Соглядатай, или Красный таракан - Николай Семченко
Шрифт:
Интервал:
Закладка:
– Это ты сволочь: и сам не ам, и другим не дам, – Юра, побледнев, двинул меня в подбородок точным и резким ударом кулака. – Мазохист х… в! Себя сколько угодно можешь мучить, но женщину-то за что?
– Да пошёл ты на х…!
Он снова толкнул меня, и я, не удержавшись, упал.
– Мальчики, прекратите! Сейчас же! Я сказала!
Снизу я видел Наталью, возвышавшуюся надо мной, как монумент.
– Какая ты большая! – изумился я. И понял, что сказал глупость. Но надо же было хоть что-то сказать.
– Да, я большая, взрослая женщина…
Она ещё что-то говорила, но что именно, я не понял, потому что Юра пнул меня под ребро, и так больно, что пришлось свернуться калачиком.

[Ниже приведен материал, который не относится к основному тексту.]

-- ==== Sys2Proof/Machine/Receive.lean ====
section
/-!
DEFINITION. Receiving a frame: START_DELIMITER, FRAME_ABANDONED, FRAME_TAKEN_WHOLE.
-/
namespace Sys2Proof.Machine

/-- A reception before its first byte (R110). -/
def Reception.start : Reception := { crc := crcStart, tail := [], count := 0, stored := [] }

/-- One byte arrives: it is counted, stored when it is among the first 1044, and the byte that is no longer one of the last four
enters the CRC (R110, R170). -/
def Reception.byte (r : Reception) (b : Byte) : Reception :=
  { crc := if r.tail.length < 4 then r.crc else crcByte r.crc (r.tail.headD 0)
    tail := if r.tail.length < 4 then r.tail ++ [b] else r.tail.tail ++ [b]
    count := r.count + 1
    stored := if r.count < 1044 then r.stored ++ [b] else r.stored }

/-- Whether the CRC check passes: at least four bytes, and the last four are the CRC of those before them (R111, R170). -/
def Reception.crcOk (r : Reception) : Bool := 4 ≤ r.count && r.tail == crcBytes (~~~ r.crc)

/-- Begin a frame (R110). -/
def beginFrame (s : State) : State :=
  { s with receiver := { s.receiver with reception := some .start } }

/-- START_DELIMITER (R110): while the link is UP the Receiver begins a frame. With one in reception already, this is the second start
delimiter, which abandons that frame and begins its own. While the link is DOWN nothing is taken (R108), nor while the reset line
is asserted (R123). In a break of synchronisation with the link still UP the rules name no start delimiter; the model begins no frame
then, since a frame sent during such a break is lost without an answer (6.1, programming note). DEDUCED, log 24. -/
def execStartDelimiter (s : State) : Host.Outcome State Fault Refusal :=
  .next (if s.receiver.link = .up ∧ s.receiver.inSync = true ∧ s.resetLine = false then beginFrame s else s)

/-- FRAME_ABANDONED (R110): a frame in reception is discarded, not checked and not counted; a second start delimiter is itself the
start of a new frame. With no frame in reception nothing happens. -/
def execFrameAbandoned (cause : AbandonCause) (s : State) : Host.Outcome State Fault Refusal :=
  .next (match s.receiver.reception with
    | none => s
    | some _ =>
      match cause with
      | .secondStart => beginFrame s
      | .invalidCharacter => { s with receiver := { s.receiver with reception := none } }
      | .abortDelimiter => { s with receiver := { s.receiver with reception := none } })

/-- A frame joins the tail of the admission list (R23). -/
def joinAdmission (f : InFrame) (isCancel : Bool) (s : State) : State :=
  { s with receiver := { s.receiver with
      admission := s.receiver.admission ++ [{ frame := f, isCancel := isCancel, lost := false }] } }

/-- A MGMT frame arrives at the agent: it joins the management queue, or is dropped when that holds 4 (R125). -/
def mgmtArrival (f : InFrame) (s : State) : State :=
  if s.agent.queue.length < 4 then
    { s with agent := { s.agent with
        queue := s.agent.queue ++
          [{ source := f.source, sequence := f.sequence, labels := f.labels.tail, body := f.body }] } }
  else setCondition .mgmtLoss (bumpDevice .mgmtDropped 1 s)

/-- An inbound HOLD reaches the inbound hold timer (R103). -/
def inboundHoldArrival (f : InFrame) (s : State) : State :=
  if f.body.length = 4 then
    let s1 := bumpDevice .holdsReceived 1 s
    if s.agent.react then { s1 with trans := { s1.trans with inboundHold := fieldAt f.body 0 2 } } else s1
  else s

/-- A frame that passed every check is dispatched by its kind (R114). -/
def dispatch (f : InFrame) (s : State) : State :=
  if f.kind = kindRequest then joinAdmission f false s
  else if f.kind = kindCancel then joinAdmission f true s
  else if f.kind = kindMgmt then mgmtArrival f s
  else inboundHoldArrival f s

/-- A frame longer than this is oversize (R113). -/
def frameLimit (maxFrame labels : Nat) : Nat := maxFrame + 2 * (labels - 1)

/-- The four receive checks in their order; the first that fails drops the frame (R111). -/
def judgeReception (r : Reception) (s : State) : State :=
  if ¬ r.crcOk then setCondition .receiveError (bumpDevice .crcErrors 1 s)
  else match parseFrame r.count r.stored with
    | none => setCondition .receiveError (bumpDevice .malformed 1 s)
    | some f =>
      if r.count > frameLimit s.agent.maxFrame f.labels.length then
        setCondition .receiveError (bumpDevice .oversize 1 s)
      else if f.kind < 1 ∨ 4 < f.kind then bumpDevice .unknownKind 1 s
      else dispatch f (bumpDevice .framesReceived 1 s)

/-- The frame in reception leaves it, to be judged (R110). -/
def endReception (s : State) : State := { s with receiver := { s.receiver with reception := none } }

/-- FRAME_TAKEN_WHOLE (R110, R111): the bytes that arrived enter the frame in reception one by one, and at its end delimiter the frame
is judged. An end delimiter with no frame begun is ignored. Admission takes each frame before the Receiver takes the next frame whole
(R23): where one still waits, its taking comes first (log 13). -/
def execFrameTakenWhole (bytes : List Byte) (s : State) : Host.Outcome State Fault Refusal :=
  .next (match s.receiver.reception with
    | none => s
    | some r => judgeReception (bytes.foldl Reception.byte r) (endReception (admitAll s)))

end Sys2Proof.Machine
end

– Что он тебе сделал? – сказала Наталья Юре. – Это он должен тебя бить. За то, что ты – лучший друг! – в его квартире трахаешь его подругу. На его месте я бы размазала тебя по стенке…

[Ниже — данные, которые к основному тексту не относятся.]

/-- What the RESPONSE of a DONE slot carries (R55, R93, R116): its source, sequence and response stack; of outcome OK the attempts, the read
count and, byte by byte, what its read cells hold of the read words; of any other outcome read count 0 and nothing of the cells. -/
def Obligations.ResponseContents : Prop :=
  (∀ (s : State) (i : SlotId), PoolLaw s → (s.slot i).outcome = some .ok →
    let t := s.slot i
    ∃ words : List Byte,
      slotResponse s t = buildFrame 8 t.source t.sequence t.responseStack
        ([0, BitVec.ofNat 8 t.attempts] ++ beBytes 2 t.readCount ++ words) ∧
      words.length = t.readCount * t.wordBytes ∧
      ∀ k, k < words.length → ∃ c, t.readCells[k / 32]? = some c ∧ words[k]? = some (readByte s.mem (c * 32 + k % 32))) ∧
  (∀ (s : State) (m : Memory) (i : SlotId) (o : TxOutcome), (s.slot i).outcome = some o → o ≠ .ok →
    slotResponse { s with mem := m } (s.slot i) = slotResponse s (s.slot i) ∧
    slotResponse s (s.slot i) = buildFrame 8 (s.slot i).source (s.slot i).sequence (s.slot i).responseStack
      [BitVec.ofNat 8 o.code, BitVec.ofNat 8 (s.slot i).attempts, 0, 0])

/-! ### Management -/

/-- A request whose code names no operation is answered BAD_OPERATION, and one whose operands have not the length of its operation
BAD_LENGTH, before the lock is judged; neither changes anything else (R127, R173). -/
def Obligations.RequestMalformed : Prop :=
  ∀ (s : State) (q : MgmtRequest) (rest : List MgmtRequest), Taking s q rest →
    ((byteAt q.body 0 = 0 ∨ 20 < byteAt q.body 0) →
      exec .mgmtBadOperation s = .next (withAgent s (answered s q rest .badOperation []))) ∧
    (∀ row ∈ operationTable, byteAt q.body 0 = row.2.1 → q.body.length ≠ 4 + row.2.2 →
      exec row.1 s = .next (withAgent s (answered s q rest .badLength [])))

/-- The lock guards the ten operations that change the configuration, and a READ_COUNTERS that asks for clearing: from a source that does
not hold it they are answered NOT_HOLDER or LOCKED, naming the holder, and change nothing (R127, R128). -/
def Obligations.LockGuard : Prop :=
  ∀ (s : State) (q : MgmtRequest) (rest : List MgmtRequest), Taking s q rest → s.agent.holder ≠ some q.source →
    ∀ row ∈ operationTable, byteAt q.body 0 = row.2.1 → q.body.length = 4 + row.2.2 →
      (row.1 ∈ lockedCommands ∨ (row.1 = .readCounters ∧ byteAt q.body 5 ≠ 0)) →
      exec row.1 s = .next (withAgent s (match s.agent.holder with
        | none => answered s q rest .notHolder []
        | some h => answered s q rest .locked [BitVec.ofNat 8 h.val]))

/-- LOCK grants a free lock or renews the requester's own with the given lease, and is LOCKED while another source holds it; a lease out of
range is BAD_VALUE (R129). UNLOCK frees the lock of its holder, and is NOT_HOLDER from any other source (R130). -/
def Obligations.LockAndUnlock : Prop :=
  ∀ (s : State) (q : MgmtRequest) (rest : List MgmtRequest), Taking s q rest →
    (∀ lease : Nat, lease < 65536 → Carries q 1 (beBytes 2 lease) →
      ((lease < 100 ∨ 60000 < lease) → exec .lock s = .next (withAgent s (answered s q rest .badValue []))) ∧
      (100 ≤ lease → lease ≤ 60000 → (s.agent.holder = none ∨ s.agent.holder = some q.source) →
        exec .lock s = .next (withAgent s ({ answered s q rest .done ([BitVec.ofNat 8 q.source.val, 0] ++ beBytes 2 lease) with
            holder := some q.source, lease := some lease, remaining := lease * 1000 }))) ∧
      (∀ h, 100 ≤ lease → lease ≤ 60000 → s.agent.holder = some h → h ≠ q.source →
        exec .lock s = .next (withAgent s (answered s q rest .locked [BitVec.ofNat 8 h.val])))) ∧
    (Carries q 2 [] →
      exec .unlock s = .next (withAgent s (if s.agent.holder = some q.source then
          { answered s q rest .done [] with holder := none, lease := none, remaining := 0 }
        else answered s q rest .notHolder [])))

/-- SET_DEVICE from the holder stores the three settings when each is in range, and react off sets the inbound hold timer to 0; otherwise
it is BAD_VALUE and changes nothing (R131, R134, R135). -/
def Obligations.SetDevice : Prop :=
  ∀ (s : State) (q : MgmtRequest) (rest : List MgmtRequest) (lease maxFrame label : Nat) (react : Byte),
    Taking s q rest → Holds s q lease → maxFrame < 65536 → label < 65536 →
    Carries q 4 (beBytes 2 maxFrame ++ beBytes 2 label ++ [react]) →
    if 64 ≤ maxFrame ∧ maxFrame ≤ 1040 ∧ 1 ≤ label ∧ label ≤ 4094 ∧ (react = 0 ∨ react = 1) then
      exec .setDevice s = .next { s with
        agent := { renewed s q rest lease (beBytes 2 maxFrame ++ beBytes 2 label ++ [react]) with
          maxFrame := maxFrame, replyLabel := label, react := decide (react = 1) }
        trans := { s.trans with inboundHold := if react = 0 then 0 else s.trans.inboundHold } }
    else exec .setDevice s = .next (withAgent s (answered s q rest .badValue []))

/-- The operations that read, from any source: READ_DEVICE, READ_FLOW and READ_TRANSACTIONS are DONE with their records; READ_ROUTE,
FIND_ROUTE and READ_LANE are DONE for an index in range or a label some entry holds; none changes anything but the agent (R136, R137,
R140, R142, R144). -/
def Obligations.ReadsAnswer : Prop :=
  ∀ (s : State) (q : MgmtRequest) (rest : List MgmtRequest), Taking s q rest →
    (Carries q 3 [] → exec .readDevice s = .next (withAgent s (answered s q rest .done (deviceRecord s)))) ∧
    (Carries q 17 [] → exec .readFlow s = .next (withAgent s (answered s q rest .done
      (flowBlock s.flow.settings ++ flowReply s.flow ++ beBytes 2 s.freeCells ++ beBytes 2 s.trans.inboundHold)))) ∧
    (Carries q 14 [] → exec .readTransactions s = .next (withAgent s (answered s q rest .done
      (BitVec.ofNat 8 (liveSlots s).length :: (liveSlots s).flatMap (transactionRecord s))))) ∧
    (∀ n : Byte, Carries q 5 [n] → exec .readRoute s = .next (withAgent s
      (if h : n.toNat < 128 then answered s q rest .done (routeRecord s ⟨n.toNat, h⟩) else answered s q rest .badIndex []))) ∧
    (∀ label : Nat, label < 65536 → Carries q 6 (beBytes 2 label) → exec .findRoute s = .next (withAgent s
      (if 4095 < label then answered s q rest .badValue []
      else match lookup label s with
        | none => answered s q rest .badIndex []
        | some r => answered s q rest .done (routeRecord s r)))) ∧
    (∀ n : Byte, Carries q 11 [n] → exec .readLane s = .next (withAgent s
      (if h : n.toNat < 8 then answered s q rest .done (laneReply s ⟨n.toNat, h⟩ ++ [currentByte (s.lane ⟨n.toNat, h⟩)])
      else answered s q rest .badIndex [])))

/-- WRITE_ROUTE from the holder, judged in the order of R10: the index, the entry checks of R11, the entry's state, the label; one that
passes replaces the configuration and leaves the entry CLOSED, and any other changes nothing (R10, R11, R12, R13). -/
def Obligations.WriteRoute : Prop :=
  ∀ (s : State) (q : MgmtRequest) (rest : List MgmtRequest) (lease : Nat) (n z : Byte) (g : RouteConfig) (block : List Byte),
    Taking s q rest → Holds s q lease → block.length = 34 → Carries q 7 (n :: z :: block) →
    (128 ≤ n.toNat → exec .writeRoute s = .next (withAgent s (answered s q rest .badIndex []))) ∧
    (∀ r : RouteId, r.val = n.toNat →
      ((readConfig block = none ∨ (readConfig block = some g ∧ ¬ EntryValid g)) →
        exec .writeRoute s = .next (withAgent s (answered s q rest .badEntry []))) ∧
      (readConfig block = some g → EntryValid g →
        ((s.route r).state = .opened ∨ (s.route r).state = .draining →
          exec .writeRoute s = .next (withAgent s (answered s q rest .wrongState []))) ∧
        ((s.route r).state = .empty ∨ (s.route r).state = .closed →
          if ∃ k, k ≠ r ∧ (s.route k).state ≠ .empty ∧ (s.route k).config.label = g.label then
            exec .writeRoute s = .next (withAgent s (answered s q rest .labelInUse []))
          else
            exec .writeRoute s = .next { s with
              agent := renewed s q rest lease [n, 1]
              routes := s.routes.set r { s.route r with config := g, state := .closed } })))

/-- The table of the route states (R14, R139): what OPEN_ROUTE, DRAIN_ROUTE and DELETE_ROUTE from the holder do to an entry in each state,
and BAD_INDEX above 127. -/
def Obligations.RouteStates : Prop :=
  ∀ (s : State) (q : MgmtRequest) (rest : List MgmtRequest) (lease : Nat) (n : Byte),
    Taking s q rest → Holds s q lease →
    (∀ row ∈ [(Instr.openRoute, 8), (Instr.drainRoute, 9), (Instr.deleteRoute, 10)], Carries q row.2 [n] → 128 ≤ n.toNat →
      exec row.1 s = .next (withAgent s (answered s q rest .badIndex []))) ∧
    (∀ r : RouteId, r.val = n.toNat →
      (Carries q 8 [n] → exec .openRoute s = .next
        (if (s.route r).state = .closed then
          { s with
            agent := renewed s q rest lease [n, 2, BitVec.ofNat 8 (s.route r).inUse]
            routes := s.routes.set r { s.route r with state := .opened } }
        else { s with agent := answered s q rest .wrongState [] })) ∧
      (Carries q 9 [n] → exec .drainRoute s = .next
        (if (s.route r).state = .opened then
          if (s.route r).inUse = 0 then
            { s with
              agent := renewed s q rest lease [n, 1, 0]
              routes := s.routes.set r { s.route r with state := .closed }
              events := (setCondition .drainDone { s with events := { s.events with
                drained := if r ∈ s.events.drained then s.events.drained else s.events.drained ++ [r] } }).events }
          else
            { s with
              agent := renewed s q rest lease [n, 3, BitVec.ofNat 8 (s.route r).inUse]
              routes := s.routes.set r { s.route r with state := .draining } }
        else { s with agent := answered s q rest .wrongState [] })) ∧
      (Carries q 10 [n] → exec .deleteRoute s = .next
        (if (s.route r).state = .closed then
          { s with
            agent := renewed s q rest lease [n, 0, 0]
            routes := s.routes.set r RouteEntry.powerOn }
        else { s with agent := answered s q rest .wrongState [] })))

/-- SET_LANE with enabled yes (R86, R141): an OFF lane enters IDLE, or YIELDED under a held and watched claim; on an enabled lane the new
settings are stored, claim watch off in YIELDED brings the lane to IDLE, and claim watch on under a held claim acts as its assertion. An
index above 7 is BAD_INDEX, and a flag that is neither 0 nor 1 BAD_VALUE. The model's choice: which words a shifting attempt so aborted
had captured is open (log 2, CapturedWords). -/
def Obligations.SetLaneEnable : Prop :=
  ∀ (s : State) (q : MgmtRequest) (rest : List MgmtRequest) (lease : Nat) (n en watch gap : Byte),
    Taking s q rest → Holds s q lease → Carries q 12 [n, en, watch, gap] →
    (8 ≤ n.toNat → exec .setLane s = .next (withAgent s (answered s q rest .badIndex []))) ∧
    (n.toNat < 8 → 1 < en.toNat ∨ 1 < watch.toNat → exec .setLane s = .next (withAgent s (answered s q rest .badValue []))) ∧
    (∀ l : LaneId, l.val = n.toNat → en = 1 → watch = 0 ∨ watch = 1 →
      let e : LaneEngine := { s.lane l with enabled := true, claimWatch := decide (watch = 1), gap := gap.toNat }
      let stored (e : LaneEngine) : State := { s with lanes := s.lanes.set l e }
      let done (u : State) : Host.Outcome State Fault Refusal :=
        .next { u with agent := renewed s q rest lease (laneReply u l) }
      ((s.lane l).enabled = false →
        exec .setLane s = done (stored { e with state := if (s.lane l).claimIn = true ∧ watch = 1 then .yielded else .idle })) ∧
      ((s.lane l).enabled = true → (s.lane l).claimWatch = true → watch = 0 → (s.lane l).state = .yielded →
        exec .setLane s = done (stored { e with state := .idle })) ∧
      ((s.lane l).enabled = true → (s.lane l).claimWatch = false → watch = 1 → (s.lane l).claimIn = true →
        ((s.lane l).state = .idle → exec .setLane s = done (stored { e with state := .yielded })) ∧
        ((s.lane l).state = .gap → exec .setLane s = done (stored { e with state := .yielded, gapTimer := none })) ∧
        ((s.lane l).state = .readyWait → exec .setLane s = done (contentionAbort l (stored e))) ∧
        (∀ i, (s.lane l).state = .shifting → (s.lane l).current = some i →
          exec .setLane s = done (contentionAbort l
            { stored e with mem := (strayCaptures i s).mem, draws := (strayCaptures i s).draws }))) ∧
      ((s.lane l).enabled = true →
        ((s.lane l).claimWatch = decide (watch = 1) ∨ (s.lane l).claimWatch = true ∧ (s.lane l).state ≠ .yielded ∨
          (s.lane l).claimWatch = false ∧ (s.lane l).claimIn = false) →
        exec .setLane s = done (stored e)))

/-- A lane flush: RESET_LANE of a lane that is not OFF, and a SET_LANE that disables an enabled lane (R52, R84, R85, R141). Every slot of
the lane, the current one first and then the queued ones in order, gets the outcome LANE_RESET or LANE_OFF and joins the completion
queue in that order, an orphan apart, which is freed; the queue is empty; the Flow Controller judges the counts this leaves; no other
slot, queue or lane is touched, and no byte of the pool outside the read cells of a stopped attempt. -/
def Obligations.LaneFlush : Prop :=
  ∀ (s : State) (q : MgmtRequest) (rest : List MgmtRequest) (lease : Nat) (n watch gap : Byte) (l : LaneId),
    MemLaw s → LaneLaw s → SlotLaw s → PoolLaw s → Taking s q rest → Holds s q lease → l.val = n.toNat → (watch = 0 ∨ watch = 1) →
    let members := (s.lane l).current.toList ++ s.queue l
    let gone := freeSlots (members.filter fun i => (s.slot i).orphan) s
    let flushed (o : TxOutcome) (t : State) : Prop :=
      (∀ i ∈ members, t.slot i = if (s.slot i).orphan then Slot.freed else { s.slot i with state := .done, outcome := some o }) ∧
      (∀ i, i ∉ members → t.slot i = s.slot i) ∧
      t.completion = s.completion ++ members.filter (fun i => !(s.slot i).orphan) ∧
      (∀ m, t.queue m = if m = l then [] else s.queue m) ∧
      (∀ m, m ≠ l → t.lane m = s.lane m) ∧
      (∀ k, t.setCount k .doneFail = s.setCount k .doneFail +
        BitVec.ofNat 40 (members.filter fun i => (s.slotRoute i).counterSet = some k).length) ∧
      (∀ k c, c ≠ .doneFail → t.setCount k c = s.setCount k c) ∧ (∀ c, t.deviceCount c = s.deviceCount c) ∧
      (∀ a, (∀ i, (s.lane l).state = .shifting → (s.lane l).current = some i → a / 32 ∉ (s.slot i).readCells) →
        readByte t.mem a = readByte s.mem a) ∧
      t = { judgeFlow { s with
          slots := t.slots, queues := t.queues, completion := t.completion, lanes := t.lanes, counters := t.counters
          freeCells := gone.freeCells, routes := gone.routes, events := gone.events, mem := t.mem, draws := t.draws } with
        agent := renewed s q rest lease (laneReply t l) }
    (Carries q 13 [n] → (s.lane l).state ≠ .off → ∃ t, exec .resetLane s = .next t ∧ flushed .laneReset t ∧
      t.lane l = { s.lane l with
        current := none, readyTimer := none, gapTimer := none, selectsOut := 0
        state := if (s.lane l).claimIn && (s.lane l).claimWatch then .yielded else .idle }) ∧
    (Carries q 13 [n] → (s.lane l).state = .off →
      exec .resetLane s = .next (withAgent s (renewed s q rest lease (laneReply s l)))) ∧
    (Carries q 12 [n, 0, watch, gap] → (s.lane l).enabled = true → ∃ t, exec .setLane s = .next t ∧ flushed .laneOff t ∧
      t.lane l = { s.lane l with
        enabled := false, claimWatch := decide (watch = 1), gap := gap.toNat, state := .off, clockLevel := .low
        current := none, readyTimer := none, gapTimer := none, selectsOut := 0 }) ∧
    (Carries q 12 [n, 0, watch, gap] → (s.lane l).enabled = false → ∃ t, exec .setLane s = .next t ∧
      t = { s with lanes := s.lanes.set l { s.lane l with claimWatch := decide (watch = 1), gap := gap.toNat }, agent := t.agent } ∧
      t.agent = renewed s q rest lease (laneReply t l))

– Ему слабо, – усмехнулся Юра. – Он скорее тебя побьёт, чем меня тронет. Он меня к тебе ревнует…
– Что?
Юра не успел сказать в ответ ни слова, потому что я ухватил его за ноги и резко рванул на себя. Он упал навзничь, и я, оседлав его, вцепился мертвой хваткой в горло бывшего друга. Он пытался сбросить меня, хрипел и брыкался. Со стороны всё это, наверное, выглядело довольно презабавно, если учесть, что я никогда ни с кем по-настоящему не дрался. Не было такой необходимости. Ну, разве что в школе, да в институте на первом курсе, когда я ещё ходил на дискотеки. А потом – ни разу, как-то обходилось…
Наташа безуспешно пыталась нас разнять. И мы б, наверное, ещё долго боролись, если бы она не сбегала на кухню, не набрала в ковш холодной воды и не окатила нас.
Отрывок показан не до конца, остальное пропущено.